Task brief :: Your task is to copy the stretch of lines in the records below that begins with the line containing "theorem State.tbUpdate_kept (h" and ends with the line containing "State.tbInc_kept | apply KeptOut.next", exactly as written, with nothing added.

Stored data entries
....

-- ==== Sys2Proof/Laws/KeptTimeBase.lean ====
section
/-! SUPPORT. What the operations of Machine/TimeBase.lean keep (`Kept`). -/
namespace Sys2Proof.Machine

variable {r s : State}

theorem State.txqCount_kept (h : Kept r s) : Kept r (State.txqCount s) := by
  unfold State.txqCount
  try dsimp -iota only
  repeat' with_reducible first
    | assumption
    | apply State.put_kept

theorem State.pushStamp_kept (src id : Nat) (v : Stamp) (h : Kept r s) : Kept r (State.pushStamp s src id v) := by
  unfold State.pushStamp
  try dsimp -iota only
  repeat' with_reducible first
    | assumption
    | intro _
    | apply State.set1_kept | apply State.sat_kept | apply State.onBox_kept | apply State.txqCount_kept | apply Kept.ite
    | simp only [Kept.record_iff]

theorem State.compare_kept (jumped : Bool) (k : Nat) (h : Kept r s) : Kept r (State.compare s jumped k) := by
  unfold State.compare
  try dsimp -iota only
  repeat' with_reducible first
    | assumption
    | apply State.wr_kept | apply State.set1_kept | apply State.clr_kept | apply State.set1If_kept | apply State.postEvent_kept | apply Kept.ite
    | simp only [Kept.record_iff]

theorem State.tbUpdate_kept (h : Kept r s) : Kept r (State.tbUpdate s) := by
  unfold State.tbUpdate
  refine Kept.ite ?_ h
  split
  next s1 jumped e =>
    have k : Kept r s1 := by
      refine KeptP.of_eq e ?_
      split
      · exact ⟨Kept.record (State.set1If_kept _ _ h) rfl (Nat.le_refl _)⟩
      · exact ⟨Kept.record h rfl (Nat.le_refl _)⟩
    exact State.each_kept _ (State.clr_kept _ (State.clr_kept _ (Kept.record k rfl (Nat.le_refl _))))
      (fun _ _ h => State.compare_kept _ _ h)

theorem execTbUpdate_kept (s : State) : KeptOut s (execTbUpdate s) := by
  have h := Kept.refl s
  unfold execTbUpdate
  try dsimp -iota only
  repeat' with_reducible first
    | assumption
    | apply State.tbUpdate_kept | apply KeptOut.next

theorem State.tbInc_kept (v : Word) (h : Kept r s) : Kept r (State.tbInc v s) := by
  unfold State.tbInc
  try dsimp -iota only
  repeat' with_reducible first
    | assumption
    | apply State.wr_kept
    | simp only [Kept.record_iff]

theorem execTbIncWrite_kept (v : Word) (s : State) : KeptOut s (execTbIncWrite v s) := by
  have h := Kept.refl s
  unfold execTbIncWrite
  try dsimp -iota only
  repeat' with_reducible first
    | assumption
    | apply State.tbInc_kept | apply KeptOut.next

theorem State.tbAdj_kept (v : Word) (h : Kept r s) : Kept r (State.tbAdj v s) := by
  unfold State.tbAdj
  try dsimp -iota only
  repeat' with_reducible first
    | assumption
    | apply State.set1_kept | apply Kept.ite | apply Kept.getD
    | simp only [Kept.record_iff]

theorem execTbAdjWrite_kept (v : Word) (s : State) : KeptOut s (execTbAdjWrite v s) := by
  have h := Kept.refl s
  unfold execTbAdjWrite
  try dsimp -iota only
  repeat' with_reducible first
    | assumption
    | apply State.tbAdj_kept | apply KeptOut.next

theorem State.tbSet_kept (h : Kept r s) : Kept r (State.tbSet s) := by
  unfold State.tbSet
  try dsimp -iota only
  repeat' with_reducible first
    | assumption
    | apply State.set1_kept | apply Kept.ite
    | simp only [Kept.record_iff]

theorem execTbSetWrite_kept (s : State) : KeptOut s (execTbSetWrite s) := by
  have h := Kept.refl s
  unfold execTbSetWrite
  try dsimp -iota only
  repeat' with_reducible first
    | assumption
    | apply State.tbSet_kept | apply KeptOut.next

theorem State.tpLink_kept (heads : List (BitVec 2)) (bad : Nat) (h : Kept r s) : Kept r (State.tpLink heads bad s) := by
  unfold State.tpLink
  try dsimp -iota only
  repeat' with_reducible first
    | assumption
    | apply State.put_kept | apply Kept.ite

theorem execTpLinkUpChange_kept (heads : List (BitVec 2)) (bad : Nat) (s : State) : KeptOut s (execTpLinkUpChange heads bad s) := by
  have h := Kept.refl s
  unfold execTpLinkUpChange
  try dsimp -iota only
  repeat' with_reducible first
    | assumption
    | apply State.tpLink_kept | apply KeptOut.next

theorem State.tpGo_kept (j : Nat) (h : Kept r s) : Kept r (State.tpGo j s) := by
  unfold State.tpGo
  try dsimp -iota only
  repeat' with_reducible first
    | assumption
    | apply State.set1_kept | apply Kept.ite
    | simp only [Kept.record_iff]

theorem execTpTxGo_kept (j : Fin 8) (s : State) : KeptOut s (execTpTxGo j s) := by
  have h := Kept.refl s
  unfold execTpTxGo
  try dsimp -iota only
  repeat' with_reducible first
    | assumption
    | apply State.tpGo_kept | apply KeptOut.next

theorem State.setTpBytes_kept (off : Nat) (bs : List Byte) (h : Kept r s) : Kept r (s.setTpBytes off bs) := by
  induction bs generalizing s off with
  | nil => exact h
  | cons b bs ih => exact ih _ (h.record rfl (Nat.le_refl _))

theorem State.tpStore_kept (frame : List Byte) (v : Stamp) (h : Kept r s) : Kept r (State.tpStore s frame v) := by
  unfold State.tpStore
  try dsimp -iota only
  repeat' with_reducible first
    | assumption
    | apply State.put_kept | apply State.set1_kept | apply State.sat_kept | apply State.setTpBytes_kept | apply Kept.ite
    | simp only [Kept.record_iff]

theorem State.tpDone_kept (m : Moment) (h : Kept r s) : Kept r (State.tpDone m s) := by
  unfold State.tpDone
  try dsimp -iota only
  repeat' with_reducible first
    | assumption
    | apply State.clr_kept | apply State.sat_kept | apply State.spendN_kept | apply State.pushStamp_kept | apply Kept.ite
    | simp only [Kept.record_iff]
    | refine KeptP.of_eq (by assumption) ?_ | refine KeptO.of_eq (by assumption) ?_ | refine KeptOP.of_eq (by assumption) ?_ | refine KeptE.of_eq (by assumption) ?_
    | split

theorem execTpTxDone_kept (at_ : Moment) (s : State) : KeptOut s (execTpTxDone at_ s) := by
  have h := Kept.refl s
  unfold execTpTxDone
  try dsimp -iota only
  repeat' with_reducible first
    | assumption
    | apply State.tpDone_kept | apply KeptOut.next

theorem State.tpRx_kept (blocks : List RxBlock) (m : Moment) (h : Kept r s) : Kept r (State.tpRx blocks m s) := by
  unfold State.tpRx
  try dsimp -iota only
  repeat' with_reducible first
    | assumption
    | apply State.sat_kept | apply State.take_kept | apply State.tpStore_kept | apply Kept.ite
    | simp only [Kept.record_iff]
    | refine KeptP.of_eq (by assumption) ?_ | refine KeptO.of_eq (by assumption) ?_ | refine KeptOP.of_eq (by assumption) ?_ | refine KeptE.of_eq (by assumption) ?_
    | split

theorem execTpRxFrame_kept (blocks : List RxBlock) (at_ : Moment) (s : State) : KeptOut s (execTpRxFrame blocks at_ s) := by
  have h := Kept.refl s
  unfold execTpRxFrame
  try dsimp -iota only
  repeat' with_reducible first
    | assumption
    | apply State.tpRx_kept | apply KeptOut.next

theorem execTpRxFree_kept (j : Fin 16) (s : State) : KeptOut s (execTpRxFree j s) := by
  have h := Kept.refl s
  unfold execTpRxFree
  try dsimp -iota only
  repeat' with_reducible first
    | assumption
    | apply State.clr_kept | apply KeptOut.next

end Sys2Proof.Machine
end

....

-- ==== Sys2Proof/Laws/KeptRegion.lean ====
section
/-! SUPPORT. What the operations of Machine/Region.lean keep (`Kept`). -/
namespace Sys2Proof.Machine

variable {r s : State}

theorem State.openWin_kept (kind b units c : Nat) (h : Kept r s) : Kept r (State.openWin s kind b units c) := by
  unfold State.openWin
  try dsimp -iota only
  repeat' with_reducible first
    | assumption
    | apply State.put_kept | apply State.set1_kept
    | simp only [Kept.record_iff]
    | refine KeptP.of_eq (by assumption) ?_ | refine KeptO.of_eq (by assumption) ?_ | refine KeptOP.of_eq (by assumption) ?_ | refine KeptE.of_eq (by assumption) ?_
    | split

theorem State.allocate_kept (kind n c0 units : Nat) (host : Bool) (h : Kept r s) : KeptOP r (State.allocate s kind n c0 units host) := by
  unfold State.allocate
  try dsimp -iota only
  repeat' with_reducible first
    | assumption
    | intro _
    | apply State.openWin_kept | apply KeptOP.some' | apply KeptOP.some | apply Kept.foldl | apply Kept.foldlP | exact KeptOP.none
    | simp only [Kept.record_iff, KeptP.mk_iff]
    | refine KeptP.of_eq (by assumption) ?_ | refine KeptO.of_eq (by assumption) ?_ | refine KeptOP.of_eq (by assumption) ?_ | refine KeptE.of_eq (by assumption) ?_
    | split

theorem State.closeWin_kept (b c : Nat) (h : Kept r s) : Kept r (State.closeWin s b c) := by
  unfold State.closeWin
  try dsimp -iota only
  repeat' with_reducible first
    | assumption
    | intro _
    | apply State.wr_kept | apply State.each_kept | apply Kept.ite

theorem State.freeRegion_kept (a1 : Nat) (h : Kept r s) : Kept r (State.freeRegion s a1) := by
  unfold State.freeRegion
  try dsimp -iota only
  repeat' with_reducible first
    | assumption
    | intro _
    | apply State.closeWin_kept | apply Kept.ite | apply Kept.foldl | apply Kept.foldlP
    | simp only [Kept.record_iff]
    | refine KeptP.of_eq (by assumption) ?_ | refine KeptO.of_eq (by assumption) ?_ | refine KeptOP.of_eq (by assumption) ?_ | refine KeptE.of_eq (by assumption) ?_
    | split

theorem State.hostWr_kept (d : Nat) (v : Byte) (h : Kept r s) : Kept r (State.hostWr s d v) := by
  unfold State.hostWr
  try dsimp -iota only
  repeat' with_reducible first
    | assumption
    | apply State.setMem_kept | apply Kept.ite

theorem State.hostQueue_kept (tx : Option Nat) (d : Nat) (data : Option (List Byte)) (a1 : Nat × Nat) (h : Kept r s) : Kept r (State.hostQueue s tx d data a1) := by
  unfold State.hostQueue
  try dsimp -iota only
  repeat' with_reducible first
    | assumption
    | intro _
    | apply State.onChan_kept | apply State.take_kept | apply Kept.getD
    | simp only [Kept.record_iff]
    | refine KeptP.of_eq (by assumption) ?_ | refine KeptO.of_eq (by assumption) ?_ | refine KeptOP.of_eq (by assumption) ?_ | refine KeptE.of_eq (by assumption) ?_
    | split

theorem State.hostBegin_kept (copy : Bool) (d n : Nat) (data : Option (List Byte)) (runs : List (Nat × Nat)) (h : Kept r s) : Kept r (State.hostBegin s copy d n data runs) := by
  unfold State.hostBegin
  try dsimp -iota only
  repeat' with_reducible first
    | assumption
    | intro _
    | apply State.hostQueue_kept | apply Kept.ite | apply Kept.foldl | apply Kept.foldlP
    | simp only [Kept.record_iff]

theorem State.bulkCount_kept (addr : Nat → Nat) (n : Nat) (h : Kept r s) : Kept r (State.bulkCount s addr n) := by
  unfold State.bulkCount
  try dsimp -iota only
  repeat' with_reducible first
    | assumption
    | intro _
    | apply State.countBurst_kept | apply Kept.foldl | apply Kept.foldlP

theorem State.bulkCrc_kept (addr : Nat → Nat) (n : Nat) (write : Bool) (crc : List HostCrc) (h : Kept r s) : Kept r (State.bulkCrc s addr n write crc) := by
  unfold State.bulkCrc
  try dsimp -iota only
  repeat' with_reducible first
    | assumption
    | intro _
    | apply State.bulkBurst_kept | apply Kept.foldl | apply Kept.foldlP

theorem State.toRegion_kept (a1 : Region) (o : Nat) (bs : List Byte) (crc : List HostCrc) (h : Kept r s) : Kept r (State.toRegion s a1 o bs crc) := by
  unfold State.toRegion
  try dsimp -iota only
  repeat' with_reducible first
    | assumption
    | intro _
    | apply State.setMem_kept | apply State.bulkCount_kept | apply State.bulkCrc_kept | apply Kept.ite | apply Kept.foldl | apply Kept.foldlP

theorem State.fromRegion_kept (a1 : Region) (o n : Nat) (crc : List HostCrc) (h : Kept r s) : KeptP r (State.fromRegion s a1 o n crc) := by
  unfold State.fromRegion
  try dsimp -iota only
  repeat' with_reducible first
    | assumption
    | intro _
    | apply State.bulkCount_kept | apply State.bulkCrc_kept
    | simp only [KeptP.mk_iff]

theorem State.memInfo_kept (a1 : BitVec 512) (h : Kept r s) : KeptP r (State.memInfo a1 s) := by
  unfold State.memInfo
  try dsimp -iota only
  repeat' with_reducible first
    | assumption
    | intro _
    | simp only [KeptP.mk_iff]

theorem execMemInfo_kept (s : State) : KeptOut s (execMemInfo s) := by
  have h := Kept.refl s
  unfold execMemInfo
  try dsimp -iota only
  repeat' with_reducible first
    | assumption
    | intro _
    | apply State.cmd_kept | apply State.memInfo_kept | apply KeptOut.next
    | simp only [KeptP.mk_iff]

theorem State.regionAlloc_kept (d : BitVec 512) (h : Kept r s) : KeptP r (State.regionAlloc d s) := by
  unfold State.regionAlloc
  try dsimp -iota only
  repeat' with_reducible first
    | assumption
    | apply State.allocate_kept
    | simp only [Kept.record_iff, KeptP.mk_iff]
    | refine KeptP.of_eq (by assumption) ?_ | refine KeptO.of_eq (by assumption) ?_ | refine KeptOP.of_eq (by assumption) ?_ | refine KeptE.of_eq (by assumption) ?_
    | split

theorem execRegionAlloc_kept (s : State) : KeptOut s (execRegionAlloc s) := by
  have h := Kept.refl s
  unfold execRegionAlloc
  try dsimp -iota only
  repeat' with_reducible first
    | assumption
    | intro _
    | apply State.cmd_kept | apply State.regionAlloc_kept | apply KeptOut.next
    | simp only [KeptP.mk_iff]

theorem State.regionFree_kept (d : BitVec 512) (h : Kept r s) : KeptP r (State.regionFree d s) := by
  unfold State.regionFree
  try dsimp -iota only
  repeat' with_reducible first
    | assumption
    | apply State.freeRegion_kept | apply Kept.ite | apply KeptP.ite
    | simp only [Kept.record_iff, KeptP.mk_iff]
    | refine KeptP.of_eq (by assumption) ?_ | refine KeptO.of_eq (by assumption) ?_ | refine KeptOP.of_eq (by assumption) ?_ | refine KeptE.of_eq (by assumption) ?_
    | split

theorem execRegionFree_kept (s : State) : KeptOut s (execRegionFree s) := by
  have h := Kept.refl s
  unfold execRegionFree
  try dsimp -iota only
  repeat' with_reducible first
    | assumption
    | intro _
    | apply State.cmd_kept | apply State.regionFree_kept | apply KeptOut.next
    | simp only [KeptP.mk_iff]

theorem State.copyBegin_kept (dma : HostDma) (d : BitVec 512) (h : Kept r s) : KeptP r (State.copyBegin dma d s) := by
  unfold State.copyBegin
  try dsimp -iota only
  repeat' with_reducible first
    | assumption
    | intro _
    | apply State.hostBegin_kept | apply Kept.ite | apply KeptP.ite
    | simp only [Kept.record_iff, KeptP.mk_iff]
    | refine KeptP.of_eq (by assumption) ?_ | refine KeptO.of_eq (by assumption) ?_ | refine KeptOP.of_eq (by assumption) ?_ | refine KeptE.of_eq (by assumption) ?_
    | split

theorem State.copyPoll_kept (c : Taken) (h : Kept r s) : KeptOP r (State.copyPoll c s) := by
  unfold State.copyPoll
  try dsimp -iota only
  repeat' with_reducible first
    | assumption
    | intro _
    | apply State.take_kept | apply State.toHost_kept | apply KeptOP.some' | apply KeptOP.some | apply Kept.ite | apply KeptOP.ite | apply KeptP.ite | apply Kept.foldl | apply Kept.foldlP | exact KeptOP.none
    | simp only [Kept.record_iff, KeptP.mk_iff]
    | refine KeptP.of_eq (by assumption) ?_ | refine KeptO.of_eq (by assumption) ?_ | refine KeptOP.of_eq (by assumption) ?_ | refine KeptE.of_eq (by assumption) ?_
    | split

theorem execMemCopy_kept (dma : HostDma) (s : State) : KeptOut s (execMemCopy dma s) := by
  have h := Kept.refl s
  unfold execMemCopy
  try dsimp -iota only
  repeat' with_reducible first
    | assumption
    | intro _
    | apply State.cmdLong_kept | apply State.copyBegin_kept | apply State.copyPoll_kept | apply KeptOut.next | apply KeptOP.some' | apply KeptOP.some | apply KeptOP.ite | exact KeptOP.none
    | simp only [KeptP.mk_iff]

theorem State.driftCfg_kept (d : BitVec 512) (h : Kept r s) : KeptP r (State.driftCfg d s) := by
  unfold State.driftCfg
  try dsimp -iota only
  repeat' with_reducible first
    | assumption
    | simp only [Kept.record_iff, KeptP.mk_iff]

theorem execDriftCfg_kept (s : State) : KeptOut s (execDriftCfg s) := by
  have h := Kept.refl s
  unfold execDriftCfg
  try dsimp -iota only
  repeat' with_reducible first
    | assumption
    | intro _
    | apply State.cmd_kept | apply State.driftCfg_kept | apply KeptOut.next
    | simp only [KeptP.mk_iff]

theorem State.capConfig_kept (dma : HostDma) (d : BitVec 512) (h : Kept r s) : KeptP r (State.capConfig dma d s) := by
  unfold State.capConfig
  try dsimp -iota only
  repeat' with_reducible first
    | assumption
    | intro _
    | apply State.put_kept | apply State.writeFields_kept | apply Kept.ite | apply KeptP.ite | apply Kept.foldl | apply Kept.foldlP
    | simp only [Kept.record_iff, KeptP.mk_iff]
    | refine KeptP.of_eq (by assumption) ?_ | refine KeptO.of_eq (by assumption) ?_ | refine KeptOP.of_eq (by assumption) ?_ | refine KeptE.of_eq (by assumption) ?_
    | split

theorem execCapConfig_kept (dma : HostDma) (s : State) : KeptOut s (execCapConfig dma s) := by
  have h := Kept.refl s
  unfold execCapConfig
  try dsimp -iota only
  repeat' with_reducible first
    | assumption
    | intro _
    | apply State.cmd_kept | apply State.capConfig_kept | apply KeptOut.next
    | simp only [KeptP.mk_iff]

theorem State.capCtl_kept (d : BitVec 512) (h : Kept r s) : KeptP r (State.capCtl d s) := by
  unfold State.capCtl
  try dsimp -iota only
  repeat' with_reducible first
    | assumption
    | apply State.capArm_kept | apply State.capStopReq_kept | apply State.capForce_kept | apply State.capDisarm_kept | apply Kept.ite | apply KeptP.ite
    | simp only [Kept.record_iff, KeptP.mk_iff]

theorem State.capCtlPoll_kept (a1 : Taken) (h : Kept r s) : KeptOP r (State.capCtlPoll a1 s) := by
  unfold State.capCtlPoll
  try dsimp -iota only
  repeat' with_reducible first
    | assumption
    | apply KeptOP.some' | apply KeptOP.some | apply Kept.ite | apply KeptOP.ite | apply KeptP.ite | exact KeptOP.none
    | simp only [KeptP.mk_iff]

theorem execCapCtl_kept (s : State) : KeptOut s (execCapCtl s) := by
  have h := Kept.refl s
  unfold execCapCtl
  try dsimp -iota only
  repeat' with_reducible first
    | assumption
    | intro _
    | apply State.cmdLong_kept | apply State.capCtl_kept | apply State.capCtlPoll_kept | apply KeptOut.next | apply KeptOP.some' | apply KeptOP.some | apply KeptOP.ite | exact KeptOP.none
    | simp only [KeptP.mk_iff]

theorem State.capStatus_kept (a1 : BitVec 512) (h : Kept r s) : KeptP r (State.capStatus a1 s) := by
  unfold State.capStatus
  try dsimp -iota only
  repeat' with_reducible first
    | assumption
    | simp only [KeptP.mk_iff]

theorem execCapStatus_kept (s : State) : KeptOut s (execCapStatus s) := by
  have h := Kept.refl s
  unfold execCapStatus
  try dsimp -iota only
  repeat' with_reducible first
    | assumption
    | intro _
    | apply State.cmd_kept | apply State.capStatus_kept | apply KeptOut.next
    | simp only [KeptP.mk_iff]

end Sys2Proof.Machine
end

....

Problem solution ::
theorem State.tbUpdate_kept (h : Kept r s) : Kept r (State.tbUpdate s) := by
  unfold State.tbUpdate
  refine Kept.ite ?_ h
  split
  next s1 jumped e =>
    have k : Kept r s1 := by
      refine KeptP.of_eq e ?_
      split
      · exact ⟨Kept.record (State.set1If_kept _ _ h) rfl (Nat.le_refl _)⟩
      · exact ⟨Kept.record h rfl (Nat.le_refl _)⟩
    exact State.each_kept _ (State.clr_kept _ (State.clr_kept _ (Kept.record k rfl (Nat.le_refl _))))
      (fun _ _ h => State.compare_kept _ _ h)

theorem execTbUpdate_kept (s : State) : KeptOut s (execTbUpdate s) := by
  have h := Kept.refl s
  unfold execTbUpdate
  try dsimp -iota only
  repeat' with_reducible first
    | assumption
    | apply State.tbUpdate_kept | apply KeptOut.next

theorem State.tbInc_kept (v : Word) (h : Kept r s) : Kept r (State.tbInc v s) := by
  unfold State.tbInc
  try dsimp -iota only
  repeat' with_reducible first
    | assumption
    | apply State.wr_kept
    | simp only [Kept.record_iff]

theorem execTbIncWrite_kept (v : Word) (s : State) : KeptOut s (execTbIncWrite v s) := by
  have h := Kept.refl s
  unfold execTbIncWrite
  try dsimp -iota only
  repeat' with_reducible first
    | assumption
    | apply State.tbInc_kept | apply KeptOut.next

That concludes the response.